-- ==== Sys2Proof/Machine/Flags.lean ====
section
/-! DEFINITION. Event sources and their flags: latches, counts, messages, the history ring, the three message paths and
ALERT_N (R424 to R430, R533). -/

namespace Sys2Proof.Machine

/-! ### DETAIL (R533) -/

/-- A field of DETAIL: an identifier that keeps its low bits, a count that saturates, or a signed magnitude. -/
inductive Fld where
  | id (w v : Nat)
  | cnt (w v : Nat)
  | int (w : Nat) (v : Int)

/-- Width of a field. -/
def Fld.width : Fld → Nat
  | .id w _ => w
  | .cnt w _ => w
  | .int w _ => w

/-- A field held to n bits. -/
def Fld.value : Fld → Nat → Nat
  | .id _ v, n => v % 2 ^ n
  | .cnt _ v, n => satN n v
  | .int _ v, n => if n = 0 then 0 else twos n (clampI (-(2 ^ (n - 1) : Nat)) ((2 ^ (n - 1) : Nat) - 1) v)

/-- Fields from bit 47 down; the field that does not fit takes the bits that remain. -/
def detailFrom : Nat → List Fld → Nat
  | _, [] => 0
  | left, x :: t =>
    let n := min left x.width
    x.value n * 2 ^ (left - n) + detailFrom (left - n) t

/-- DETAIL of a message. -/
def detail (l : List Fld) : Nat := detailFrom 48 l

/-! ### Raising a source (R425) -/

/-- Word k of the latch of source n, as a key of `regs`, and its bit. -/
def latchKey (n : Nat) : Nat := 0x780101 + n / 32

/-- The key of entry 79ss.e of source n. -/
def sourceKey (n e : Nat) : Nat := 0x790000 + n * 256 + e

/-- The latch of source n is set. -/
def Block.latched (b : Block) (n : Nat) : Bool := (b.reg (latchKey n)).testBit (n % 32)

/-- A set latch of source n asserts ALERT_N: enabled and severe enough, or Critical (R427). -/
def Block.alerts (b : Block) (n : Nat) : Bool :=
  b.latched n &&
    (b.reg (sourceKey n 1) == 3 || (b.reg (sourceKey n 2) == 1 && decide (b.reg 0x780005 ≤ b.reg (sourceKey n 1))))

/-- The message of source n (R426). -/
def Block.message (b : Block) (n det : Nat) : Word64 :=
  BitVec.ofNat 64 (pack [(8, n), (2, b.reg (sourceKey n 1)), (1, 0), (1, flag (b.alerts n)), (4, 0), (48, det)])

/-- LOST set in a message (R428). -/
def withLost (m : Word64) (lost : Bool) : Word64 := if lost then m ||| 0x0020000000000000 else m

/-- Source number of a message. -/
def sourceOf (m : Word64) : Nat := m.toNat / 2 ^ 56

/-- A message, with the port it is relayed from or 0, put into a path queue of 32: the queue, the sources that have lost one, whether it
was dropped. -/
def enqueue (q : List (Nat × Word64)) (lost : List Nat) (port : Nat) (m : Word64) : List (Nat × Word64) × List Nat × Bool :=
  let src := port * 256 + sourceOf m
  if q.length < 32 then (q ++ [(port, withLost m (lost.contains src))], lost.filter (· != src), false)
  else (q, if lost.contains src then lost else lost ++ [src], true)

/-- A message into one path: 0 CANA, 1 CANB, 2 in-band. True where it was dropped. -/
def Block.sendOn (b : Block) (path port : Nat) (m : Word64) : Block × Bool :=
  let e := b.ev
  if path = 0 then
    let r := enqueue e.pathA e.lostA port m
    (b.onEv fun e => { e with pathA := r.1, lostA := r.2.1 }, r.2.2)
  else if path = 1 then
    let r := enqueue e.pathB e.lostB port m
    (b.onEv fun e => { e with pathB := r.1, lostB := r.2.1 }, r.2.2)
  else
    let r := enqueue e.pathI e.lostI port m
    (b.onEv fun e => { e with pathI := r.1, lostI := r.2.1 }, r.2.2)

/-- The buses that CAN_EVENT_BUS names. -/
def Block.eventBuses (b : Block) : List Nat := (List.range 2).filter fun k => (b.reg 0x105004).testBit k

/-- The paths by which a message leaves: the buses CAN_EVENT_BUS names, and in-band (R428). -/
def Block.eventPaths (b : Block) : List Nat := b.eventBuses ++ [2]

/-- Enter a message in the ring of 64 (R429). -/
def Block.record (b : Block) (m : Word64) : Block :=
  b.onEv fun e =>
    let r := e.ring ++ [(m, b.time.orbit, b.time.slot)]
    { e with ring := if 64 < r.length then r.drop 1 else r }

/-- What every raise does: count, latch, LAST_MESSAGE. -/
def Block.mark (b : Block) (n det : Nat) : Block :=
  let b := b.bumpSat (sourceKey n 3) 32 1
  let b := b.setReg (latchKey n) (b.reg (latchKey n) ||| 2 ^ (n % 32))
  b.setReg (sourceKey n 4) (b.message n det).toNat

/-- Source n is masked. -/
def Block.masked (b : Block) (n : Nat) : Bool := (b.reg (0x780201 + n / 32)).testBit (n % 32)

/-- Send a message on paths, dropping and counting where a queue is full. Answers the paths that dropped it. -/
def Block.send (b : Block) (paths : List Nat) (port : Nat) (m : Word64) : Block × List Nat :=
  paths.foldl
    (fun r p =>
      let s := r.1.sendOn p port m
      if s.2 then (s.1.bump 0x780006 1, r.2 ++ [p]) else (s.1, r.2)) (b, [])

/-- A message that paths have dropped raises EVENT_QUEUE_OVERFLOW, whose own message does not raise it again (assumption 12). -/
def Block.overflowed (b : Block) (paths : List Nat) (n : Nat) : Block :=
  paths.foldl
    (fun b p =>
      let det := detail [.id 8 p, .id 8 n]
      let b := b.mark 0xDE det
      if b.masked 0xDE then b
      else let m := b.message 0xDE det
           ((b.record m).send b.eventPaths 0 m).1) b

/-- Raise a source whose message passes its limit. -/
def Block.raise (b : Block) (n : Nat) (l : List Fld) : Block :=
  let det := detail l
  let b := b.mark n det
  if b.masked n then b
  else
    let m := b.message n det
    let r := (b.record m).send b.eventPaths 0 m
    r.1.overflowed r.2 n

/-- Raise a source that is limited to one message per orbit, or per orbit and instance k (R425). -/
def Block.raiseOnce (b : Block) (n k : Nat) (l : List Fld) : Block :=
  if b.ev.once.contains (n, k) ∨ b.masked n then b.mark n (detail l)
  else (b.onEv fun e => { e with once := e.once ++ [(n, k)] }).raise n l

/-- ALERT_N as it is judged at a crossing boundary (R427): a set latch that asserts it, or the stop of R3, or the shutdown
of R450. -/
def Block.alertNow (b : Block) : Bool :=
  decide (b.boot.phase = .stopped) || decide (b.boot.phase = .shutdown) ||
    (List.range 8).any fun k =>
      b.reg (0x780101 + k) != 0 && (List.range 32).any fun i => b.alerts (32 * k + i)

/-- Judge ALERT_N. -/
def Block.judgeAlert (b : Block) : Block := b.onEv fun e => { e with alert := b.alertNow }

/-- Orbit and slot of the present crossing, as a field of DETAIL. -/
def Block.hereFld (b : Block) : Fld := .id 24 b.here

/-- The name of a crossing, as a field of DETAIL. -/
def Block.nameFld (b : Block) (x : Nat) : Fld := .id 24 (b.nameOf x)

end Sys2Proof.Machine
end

==

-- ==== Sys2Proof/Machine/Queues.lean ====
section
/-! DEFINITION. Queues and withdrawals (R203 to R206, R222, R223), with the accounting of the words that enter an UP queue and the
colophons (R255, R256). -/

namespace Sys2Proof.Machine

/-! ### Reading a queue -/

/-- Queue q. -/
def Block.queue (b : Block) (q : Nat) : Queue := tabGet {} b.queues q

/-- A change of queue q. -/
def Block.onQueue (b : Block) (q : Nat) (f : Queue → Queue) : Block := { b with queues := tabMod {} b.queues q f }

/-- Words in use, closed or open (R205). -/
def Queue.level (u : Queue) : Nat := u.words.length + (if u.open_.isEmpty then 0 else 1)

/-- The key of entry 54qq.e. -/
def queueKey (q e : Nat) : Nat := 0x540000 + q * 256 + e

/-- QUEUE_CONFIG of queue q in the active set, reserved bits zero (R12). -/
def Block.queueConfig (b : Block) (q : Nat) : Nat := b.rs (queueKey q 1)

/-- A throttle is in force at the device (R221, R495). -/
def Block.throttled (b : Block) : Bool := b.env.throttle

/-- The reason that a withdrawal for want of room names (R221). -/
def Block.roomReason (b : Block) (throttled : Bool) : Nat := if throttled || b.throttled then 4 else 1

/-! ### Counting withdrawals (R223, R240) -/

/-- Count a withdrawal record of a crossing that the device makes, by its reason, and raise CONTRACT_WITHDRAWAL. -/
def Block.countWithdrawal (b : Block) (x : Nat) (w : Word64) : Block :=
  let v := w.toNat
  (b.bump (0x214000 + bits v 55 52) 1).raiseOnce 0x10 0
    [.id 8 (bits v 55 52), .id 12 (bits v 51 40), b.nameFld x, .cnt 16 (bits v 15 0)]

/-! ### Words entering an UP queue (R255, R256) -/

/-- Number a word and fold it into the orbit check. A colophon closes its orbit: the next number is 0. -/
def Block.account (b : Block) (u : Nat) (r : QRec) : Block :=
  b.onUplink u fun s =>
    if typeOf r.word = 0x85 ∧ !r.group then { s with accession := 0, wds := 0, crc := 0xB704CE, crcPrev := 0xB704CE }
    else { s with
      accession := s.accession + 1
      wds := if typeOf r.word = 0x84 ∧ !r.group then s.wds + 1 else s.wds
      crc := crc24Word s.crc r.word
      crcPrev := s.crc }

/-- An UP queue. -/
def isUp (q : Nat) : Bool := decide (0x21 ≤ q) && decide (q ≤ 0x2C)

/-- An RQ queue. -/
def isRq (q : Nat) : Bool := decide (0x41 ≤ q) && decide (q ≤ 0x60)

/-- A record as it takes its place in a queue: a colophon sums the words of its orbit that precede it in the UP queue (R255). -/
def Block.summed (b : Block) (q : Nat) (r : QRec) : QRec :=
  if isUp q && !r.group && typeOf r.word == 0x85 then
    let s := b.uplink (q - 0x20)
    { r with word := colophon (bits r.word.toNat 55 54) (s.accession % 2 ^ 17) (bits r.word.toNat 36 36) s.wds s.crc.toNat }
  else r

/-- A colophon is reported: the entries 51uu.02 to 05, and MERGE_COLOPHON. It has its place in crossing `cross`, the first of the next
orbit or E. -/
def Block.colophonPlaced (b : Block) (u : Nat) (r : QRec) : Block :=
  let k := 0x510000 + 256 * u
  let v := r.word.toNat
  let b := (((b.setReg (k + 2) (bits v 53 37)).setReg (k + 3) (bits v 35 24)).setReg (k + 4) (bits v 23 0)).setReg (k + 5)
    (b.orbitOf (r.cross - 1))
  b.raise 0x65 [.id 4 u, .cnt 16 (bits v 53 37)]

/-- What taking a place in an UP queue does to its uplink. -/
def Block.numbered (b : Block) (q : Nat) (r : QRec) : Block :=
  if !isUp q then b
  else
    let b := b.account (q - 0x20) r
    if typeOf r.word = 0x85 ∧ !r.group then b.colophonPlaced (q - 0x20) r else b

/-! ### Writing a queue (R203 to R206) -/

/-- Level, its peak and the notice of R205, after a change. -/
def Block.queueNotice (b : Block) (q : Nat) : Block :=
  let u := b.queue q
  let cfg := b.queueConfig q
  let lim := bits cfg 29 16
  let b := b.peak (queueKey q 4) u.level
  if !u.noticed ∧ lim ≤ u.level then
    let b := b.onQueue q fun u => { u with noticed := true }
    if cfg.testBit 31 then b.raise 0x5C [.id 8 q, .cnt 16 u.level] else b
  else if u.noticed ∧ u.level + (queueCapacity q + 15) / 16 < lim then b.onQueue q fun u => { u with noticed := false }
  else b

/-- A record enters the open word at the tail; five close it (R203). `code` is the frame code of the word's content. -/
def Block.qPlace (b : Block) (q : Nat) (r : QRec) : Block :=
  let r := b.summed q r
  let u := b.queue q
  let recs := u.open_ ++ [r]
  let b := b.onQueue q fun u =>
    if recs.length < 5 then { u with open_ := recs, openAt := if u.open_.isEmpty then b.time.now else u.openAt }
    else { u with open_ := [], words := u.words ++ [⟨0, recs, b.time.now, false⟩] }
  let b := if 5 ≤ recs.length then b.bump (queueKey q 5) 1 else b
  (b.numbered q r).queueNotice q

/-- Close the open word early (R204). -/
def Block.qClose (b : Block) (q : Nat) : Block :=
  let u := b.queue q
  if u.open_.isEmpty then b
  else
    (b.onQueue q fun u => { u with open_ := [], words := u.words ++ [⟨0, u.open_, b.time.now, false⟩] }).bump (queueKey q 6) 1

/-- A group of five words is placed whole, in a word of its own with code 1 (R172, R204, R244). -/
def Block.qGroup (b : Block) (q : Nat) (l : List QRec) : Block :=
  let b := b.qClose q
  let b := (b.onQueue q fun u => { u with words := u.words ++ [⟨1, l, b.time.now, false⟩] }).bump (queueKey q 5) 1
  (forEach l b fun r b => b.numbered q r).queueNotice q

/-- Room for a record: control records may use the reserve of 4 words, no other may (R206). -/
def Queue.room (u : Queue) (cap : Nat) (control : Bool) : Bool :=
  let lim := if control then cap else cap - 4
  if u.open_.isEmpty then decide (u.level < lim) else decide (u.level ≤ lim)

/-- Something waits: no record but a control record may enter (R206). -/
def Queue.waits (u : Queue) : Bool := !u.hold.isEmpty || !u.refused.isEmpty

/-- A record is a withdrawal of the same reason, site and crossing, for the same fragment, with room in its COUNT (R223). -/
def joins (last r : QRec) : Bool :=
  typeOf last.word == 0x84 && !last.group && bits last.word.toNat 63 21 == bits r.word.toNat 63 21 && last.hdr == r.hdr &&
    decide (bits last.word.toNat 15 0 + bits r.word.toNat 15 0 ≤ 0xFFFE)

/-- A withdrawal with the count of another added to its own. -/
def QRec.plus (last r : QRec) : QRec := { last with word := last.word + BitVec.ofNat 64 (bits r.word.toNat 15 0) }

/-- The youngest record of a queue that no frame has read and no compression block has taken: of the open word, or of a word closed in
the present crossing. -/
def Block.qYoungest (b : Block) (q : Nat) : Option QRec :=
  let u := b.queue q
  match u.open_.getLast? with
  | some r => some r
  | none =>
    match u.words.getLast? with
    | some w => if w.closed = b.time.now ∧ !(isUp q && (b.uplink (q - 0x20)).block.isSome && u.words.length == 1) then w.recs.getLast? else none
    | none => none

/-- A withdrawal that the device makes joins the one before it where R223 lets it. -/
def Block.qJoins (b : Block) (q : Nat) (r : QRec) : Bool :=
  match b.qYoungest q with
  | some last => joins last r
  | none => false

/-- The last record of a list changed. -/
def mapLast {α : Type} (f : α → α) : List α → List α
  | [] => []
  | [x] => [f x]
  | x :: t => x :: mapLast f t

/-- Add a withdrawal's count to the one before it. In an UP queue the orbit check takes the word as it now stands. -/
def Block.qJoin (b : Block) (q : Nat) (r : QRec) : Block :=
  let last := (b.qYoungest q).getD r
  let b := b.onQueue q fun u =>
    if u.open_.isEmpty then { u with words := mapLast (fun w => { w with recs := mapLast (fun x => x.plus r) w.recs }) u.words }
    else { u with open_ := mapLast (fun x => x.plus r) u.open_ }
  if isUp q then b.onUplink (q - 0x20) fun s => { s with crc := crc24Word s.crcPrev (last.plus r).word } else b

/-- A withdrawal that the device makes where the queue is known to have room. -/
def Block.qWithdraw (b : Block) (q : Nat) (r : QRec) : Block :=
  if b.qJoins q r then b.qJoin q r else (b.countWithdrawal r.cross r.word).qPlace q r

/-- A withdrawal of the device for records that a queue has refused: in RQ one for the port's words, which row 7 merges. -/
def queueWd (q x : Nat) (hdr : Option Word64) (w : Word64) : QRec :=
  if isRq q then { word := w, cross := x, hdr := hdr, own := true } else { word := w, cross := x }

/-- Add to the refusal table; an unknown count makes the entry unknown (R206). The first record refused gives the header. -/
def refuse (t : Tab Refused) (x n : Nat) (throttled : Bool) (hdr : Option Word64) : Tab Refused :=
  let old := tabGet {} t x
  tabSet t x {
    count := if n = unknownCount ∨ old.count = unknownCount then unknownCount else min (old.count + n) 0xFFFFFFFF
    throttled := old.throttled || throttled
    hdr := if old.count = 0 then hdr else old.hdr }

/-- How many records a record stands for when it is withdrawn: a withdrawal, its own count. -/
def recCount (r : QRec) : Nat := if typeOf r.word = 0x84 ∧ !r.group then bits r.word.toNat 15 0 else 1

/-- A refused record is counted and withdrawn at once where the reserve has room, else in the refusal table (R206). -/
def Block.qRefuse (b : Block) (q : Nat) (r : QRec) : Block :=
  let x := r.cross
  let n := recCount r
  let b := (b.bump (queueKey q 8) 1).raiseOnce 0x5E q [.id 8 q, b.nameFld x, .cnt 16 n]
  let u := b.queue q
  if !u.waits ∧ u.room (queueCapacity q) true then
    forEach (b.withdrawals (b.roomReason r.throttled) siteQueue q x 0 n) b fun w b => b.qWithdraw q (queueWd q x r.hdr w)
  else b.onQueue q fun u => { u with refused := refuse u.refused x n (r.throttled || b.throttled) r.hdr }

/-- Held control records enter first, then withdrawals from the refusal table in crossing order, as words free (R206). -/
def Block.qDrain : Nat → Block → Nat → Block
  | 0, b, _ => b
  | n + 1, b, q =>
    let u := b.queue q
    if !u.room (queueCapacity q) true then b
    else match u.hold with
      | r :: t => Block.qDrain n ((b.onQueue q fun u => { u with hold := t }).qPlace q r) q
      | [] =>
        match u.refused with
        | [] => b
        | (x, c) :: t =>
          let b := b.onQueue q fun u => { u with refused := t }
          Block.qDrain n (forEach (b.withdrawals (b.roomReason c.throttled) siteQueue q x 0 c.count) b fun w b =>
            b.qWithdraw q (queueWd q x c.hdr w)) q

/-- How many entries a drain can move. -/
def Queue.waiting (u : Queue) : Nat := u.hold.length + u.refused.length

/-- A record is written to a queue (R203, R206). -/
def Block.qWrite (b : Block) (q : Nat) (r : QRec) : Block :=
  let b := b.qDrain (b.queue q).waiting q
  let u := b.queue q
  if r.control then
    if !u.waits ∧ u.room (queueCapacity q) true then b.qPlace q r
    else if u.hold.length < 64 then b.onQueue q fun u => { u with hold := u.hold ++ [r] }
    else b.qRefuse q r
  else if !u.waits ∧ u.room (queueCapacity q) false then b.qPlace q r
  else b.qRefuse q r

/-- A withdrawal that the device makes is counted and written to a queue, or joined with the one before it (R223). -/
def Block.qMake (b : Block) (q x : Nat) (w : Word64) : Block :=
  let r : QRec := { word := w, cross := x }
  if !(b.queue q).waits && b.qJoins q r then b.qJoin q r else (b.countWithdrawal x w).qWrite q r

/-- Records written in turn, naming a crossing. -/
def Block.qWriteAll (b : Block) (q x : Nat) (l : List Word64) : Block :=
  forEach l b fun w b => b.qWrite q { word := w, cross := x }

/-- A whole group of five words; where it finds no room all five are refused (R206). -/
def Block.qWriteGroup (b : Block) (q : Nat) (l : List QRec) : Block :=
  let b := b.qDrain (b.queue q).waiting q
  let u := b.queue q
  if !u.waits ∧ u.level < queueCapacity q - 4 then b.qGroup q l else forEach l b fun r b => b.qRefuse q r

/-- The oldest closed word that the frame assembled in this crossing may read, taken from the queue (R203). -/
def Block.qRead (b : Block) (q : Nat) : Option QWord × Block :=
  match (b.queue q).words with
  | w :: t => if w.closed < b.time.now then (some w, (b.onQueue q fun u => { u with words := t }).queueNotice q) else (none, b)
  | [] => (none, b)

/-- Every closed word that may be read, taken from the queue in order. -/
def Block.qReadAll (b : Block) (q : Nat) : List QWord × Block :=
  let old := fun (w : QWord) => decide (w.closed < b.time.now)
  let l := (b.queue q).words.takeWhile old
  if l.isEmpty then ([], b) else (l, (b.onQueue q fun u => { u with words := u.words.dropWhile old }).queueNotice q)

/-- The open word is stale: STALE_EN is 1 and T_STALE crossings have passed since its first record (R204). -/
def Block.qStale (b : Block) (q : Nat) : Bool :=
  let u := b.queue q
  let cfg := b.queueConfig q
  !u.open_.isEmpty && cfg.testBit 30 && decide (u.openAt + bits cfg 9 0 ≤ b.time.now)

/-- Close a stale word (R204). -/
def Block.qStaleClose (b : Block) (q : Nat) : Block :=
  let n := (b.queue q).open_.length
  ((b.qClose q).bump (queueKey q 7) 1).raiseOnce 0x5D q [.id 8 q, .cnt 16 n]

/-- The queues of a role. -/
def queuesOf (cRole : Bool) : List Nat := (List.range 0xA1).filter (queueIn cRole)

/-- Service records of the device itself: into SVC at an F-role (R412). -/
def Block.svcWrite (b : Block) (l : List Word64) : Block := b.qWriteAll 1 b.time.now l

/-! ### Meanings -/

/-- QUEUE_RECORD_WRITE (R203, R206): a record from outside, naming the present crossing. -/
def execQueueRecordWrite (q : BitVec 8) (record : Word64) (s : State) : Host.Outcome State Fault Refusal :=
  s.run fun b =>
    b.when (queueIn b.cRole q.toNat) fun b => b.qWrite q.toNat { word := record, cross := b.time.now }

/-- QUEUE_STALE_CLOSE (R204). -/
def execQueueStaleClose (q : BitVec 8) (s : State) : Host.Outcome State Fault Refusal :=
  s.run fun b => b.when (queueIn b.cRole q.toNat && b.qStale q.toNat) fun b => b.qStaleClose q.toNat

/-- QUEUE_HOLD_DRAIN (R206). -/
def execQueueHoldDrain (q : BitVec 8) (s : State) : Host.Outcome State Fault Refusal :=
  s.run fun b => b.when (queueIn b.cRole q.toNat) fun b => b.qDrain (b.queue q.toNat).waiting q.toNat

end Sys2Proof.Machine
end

...

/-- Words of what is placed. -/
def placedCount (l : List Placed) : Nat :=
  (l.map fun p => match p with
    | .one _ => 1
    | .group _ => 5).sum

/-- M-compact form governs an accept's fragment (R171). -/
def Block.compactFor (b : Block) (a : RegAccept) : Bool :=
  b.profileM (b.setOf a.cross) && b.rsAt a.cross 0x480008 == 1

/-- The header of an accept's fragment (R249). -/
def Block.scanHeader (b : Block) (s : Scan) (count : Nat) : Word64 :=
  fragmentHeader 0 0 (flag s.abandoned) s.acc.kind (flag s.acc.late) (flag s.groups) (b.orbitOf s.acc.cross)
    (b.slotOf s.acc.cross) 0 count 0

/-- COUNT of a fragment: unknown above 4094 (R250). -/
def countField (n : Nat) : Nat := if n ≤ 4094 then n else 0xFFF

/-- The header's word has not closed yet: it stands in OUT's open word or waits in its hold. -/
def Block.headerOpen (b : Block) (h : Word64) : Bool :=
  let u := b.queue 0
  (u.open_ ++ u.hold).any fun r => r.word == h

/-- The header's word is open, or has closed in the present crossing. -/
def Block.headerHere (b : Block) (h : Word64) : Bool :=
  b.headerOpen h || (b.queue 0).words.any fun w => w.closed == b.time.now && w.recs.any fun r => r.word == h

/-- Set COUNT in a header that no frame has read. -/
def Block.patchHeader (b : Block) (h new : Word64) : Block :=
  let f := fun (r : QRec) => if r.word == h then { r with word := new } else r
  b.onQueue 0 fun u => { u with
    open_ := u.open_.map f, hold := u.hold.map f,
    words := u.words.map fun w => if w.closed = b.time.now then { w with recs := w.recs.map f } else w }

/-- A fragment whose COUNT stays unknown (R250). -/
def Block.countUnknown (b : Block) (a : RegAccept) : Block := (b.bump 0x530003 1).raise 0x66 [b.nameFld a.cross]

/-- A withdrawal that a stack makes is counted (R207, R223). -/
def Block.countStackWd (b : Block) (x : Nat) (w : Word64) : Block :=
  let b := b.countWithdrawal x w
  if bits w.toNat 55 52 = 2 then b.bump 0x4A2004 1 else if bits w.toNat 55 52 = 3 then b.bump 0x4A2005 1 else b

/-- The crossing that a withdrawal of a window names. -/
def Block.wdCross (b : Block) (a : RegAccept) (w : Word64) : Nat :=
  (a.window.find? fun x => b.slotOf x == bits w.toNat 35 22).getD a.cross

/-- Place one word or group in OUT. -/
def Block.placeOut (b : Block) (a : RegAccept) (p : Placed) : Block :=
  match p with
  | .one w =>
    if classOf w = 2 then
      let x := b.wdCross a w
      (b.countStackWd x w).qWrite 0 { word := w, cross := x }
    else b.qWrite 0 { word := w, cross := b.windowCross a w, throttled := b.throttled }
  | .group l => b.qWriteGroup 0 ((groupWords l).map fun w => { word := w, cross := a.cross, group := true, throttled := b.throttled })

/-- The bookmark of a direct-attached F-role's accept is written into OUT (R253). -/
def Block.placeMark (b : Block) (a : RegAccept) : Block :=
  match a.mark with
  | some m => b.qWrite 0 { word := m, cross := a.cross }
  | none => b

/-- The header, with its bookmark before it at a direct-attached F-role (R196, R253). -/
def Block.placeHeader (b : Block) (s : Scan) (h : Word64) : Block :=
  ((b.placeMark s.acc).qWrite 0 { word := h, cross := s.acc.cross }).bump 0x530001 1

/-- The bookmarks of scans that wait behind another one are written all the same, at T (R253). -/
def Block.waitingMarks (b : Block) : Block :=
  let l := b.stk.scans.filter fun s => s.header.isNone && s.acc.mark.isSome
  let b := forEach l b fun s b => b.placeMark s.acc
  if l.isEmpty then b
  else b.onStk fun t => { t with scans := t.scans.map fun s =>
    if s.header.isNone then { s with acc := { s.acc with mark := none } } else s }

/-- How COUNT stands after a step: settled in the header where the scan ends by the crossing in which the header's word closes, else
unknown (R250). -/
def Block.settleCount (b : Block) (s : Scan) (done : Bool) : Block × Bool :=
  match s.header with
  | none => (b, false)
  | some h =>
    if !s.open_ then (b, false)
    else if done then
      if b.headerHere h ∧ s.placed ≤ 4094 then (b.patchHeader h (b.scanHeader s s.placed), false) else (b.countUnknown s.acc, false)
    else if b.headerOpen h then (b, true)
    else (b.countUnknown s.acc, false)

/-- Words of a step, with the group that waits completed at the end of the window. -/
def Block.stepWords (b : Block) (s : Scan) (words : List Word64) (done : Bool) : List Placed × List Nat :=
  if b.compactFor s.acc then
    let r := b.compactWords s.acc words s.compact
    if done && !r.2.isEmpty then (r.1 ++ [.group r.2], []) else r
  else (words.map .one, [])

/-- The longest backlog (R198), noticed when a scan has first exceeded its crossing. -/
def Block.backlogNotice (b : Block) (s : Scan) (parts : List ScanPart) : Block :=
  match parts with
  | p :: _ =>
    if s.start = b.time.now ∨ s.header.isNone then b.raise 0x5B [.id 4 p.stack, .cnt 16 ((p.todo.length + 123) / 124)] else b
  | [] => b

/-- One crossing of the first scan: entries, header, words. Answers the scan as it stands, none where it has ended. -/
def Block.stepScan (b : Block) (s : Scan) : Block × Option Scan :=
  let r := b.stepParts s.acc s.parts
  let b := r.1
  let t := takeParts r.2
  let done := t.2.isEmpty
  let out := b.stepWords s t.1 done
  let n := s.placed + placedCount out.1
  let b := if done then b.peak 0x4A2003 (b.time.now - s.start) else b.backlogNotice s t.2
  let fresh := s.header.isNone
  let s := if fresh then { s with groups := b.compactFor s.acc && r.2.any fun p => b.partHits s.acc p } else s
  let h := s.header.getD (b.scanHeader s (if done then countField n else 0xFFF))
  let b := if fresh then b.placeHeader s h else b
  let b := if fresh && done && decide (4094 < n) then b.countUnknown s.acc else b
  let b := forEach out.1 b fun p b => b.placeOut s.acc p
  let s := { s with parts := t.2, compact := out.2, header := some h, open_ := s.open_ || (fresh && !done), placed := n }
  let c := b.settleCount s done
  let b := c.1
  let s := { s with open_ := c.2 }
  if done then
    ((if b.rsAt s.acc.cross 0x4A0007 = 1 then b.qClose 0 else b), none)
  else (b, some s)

### WORK INSTRUCTION
Give a single number: the count of lines above that include the word "isUp".

### REPLY
5